Medicare Part B coverage includes:
- doctor visits
- durable medical equipment (DME)
- many intravenous or oral chemotherapy given in a clinic or doctor’s office
- radiation therapy
- tests to diagnose lung cancer such as x-rays or CT scans
- outpatient surgeries
- mental health services
- some costs of clinical research as an outpatient
- a second or third opinion on surgery that is not an emergency
- a feeding pump prescribed by the doctor when a person cannot eat or absorb the required nutrition through their intestines
Medicare works with healthcare practices to provide coordinated care through the “Oncology Care Model.” The program helps provide person-focused quality care to people with cancer, such as:
- a plan of care customized to a person’s specific healthcare needs
- a health professional available to answer questions 24 hours each day
- help coordinating care with healthcare professionals and community organizations
- financial, emotional, and social support services
The American Lung Association offers many helpful resources, and a person may find information on financial assistance programs and local support groups.

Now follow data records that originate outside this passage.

/-- R160, R181: what an edge alone must satisfy for opcode `op`. -/
def edgeIllegal (op : Nat) (e : Edge) : Bool :=
  e.base % 16 != 0 || e.pitch % 16 != 0 || (e.pitch == 0 && !e.trans && decide (1 < e.lanes ∧ 1 < e.k)) ||
    (op != 9 && (e.fam.isNone || (e.scaled && decide (32 < e.k) && e.k % 32 != 0))) ||
    ((op == 3 || op == 7 || op == 8) && e.k % ((e.fam.map Fam.pack).getD 1) != 0)

/-- Whether a pair of edges fits no row of Table 8.1, or K is no multiple of the row's n. -/
def pairIllegal (a b : Edge) : Bool :=
  match a.fam, b.fam with
  | some x, some y => (match modeN x y with | some n => a.k % n != 0 | none => true)
  | _, _ => false

/-- `trap(scratchpad way)` for a range that leaves the ways of the context, or the scratchpad. -/
def rangeCands (ways : Nat) (g : Nat × Nat) : List Cand :=
  (List.range 16).flatMap (fun w => candIf (!bitAt ways w && overlap g.1 g.2 (w * 2 ^ 20) (2 ^ 20)) (wayTrap (max g.1 (w * 2 ^ 20)))) ++
    candIf (decide (2 ^ 24 < g.1 + g.2)) (wayTrap (2 ^ 24))

/-- Bank group of an address (R167); what passes the end of the scratchpad is in none beyond G1. -/
def groupOf (a : Nat) : Nat := if a < 0x800000 then 0 else 1
/-- Whether an extent spans both groups. -/
def spansGroups (g : Nat × Nat) : Bool := groupOf g.1 != groupOf (g.1 + g.2 - 1)

/-- Every trap condition of a matrix slot. -/
def mxCands (s : State) (op : Nat) (o : MxOps) : List Cand :=
  let x := s.me
  let d := x.desc o.md
  let es := s.mxEdges op o
  let el := es.1.toList ++ es.2.toList
  let rec_ := fld (d.getD 3 0) 24 24
  let gidx := fld (d.getD 3 0) 0 24
  let recs := mxRecords op o.cmode el
  let ext := (if op = 2 then [] else (es.1.map Edge.extent).toList) ++ (es.2.map Edge.extent).toList
  let scl := [fld (d.getD 2 0) 0 24, fld (d.getD 2 0) 24 24]
  let ranges := ext ++ el.flatMap Edge.scaleRange ++ (if op = 2 ∨ (op = 9 ∧ o.zb = 0) then [(gidx, 2 * (o.kk + 1))] else []) ++
    (if recs = 0 then [] else [(rec_, 1024 * recs)]) ++ (if op = 10 then scl.map (fun a => (a, 512)) else [])
  let illegal := !mxFieldsOk op o ||
    (mxReadsDesc op o &&
      (fld (d.getD 2 0) 48 16 != 0 || fld (d.getD 3 0) 58 6 != 0 || el.any (edgeIllegal op) ||
        (match es with | (some a, some b) => pairIllegal a b | _ => false) ||
        ((op == 8 || (o.cmode == 2 && op != 9)) && rec_ % 128 != 0) || (op == 10 && scl.any (fun a => a % 4 != 0)) ||
        (o.inc && offEnabled d false && offEnabled d true && offReg d false == offReg d true)))
  let sameGroup := op == 1 && (match es with | (some a, some b) => groupOf a.base == groupOf b.base | _ => false)
  candIf illegal illegalCombination ++
    (if mxReadsDesc op o then
      candIf (ext.any spansGroups || sameGroup) ⟨0x06, .val o.md⟩ ++ ranges.flatMap (rangeCands x.win.ways)
     else [])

A lung cancer diagnosis can be life-changing, and the costs can grow quickly. Medicare parts A and B help pay medically necessary expenses related to a person’s diagnosis, treatment, and care.
An LDCT test can be done yearly to screen for lung cancer. There is no charge to those who are eligible.
Medicare helps pay for treatments inside and outside of the hospital. They also pay for some clinical trials.
Medicare Advantage and Medigap may offer financial help to cover the costs of treatment and other organizations such as The American Lung Association.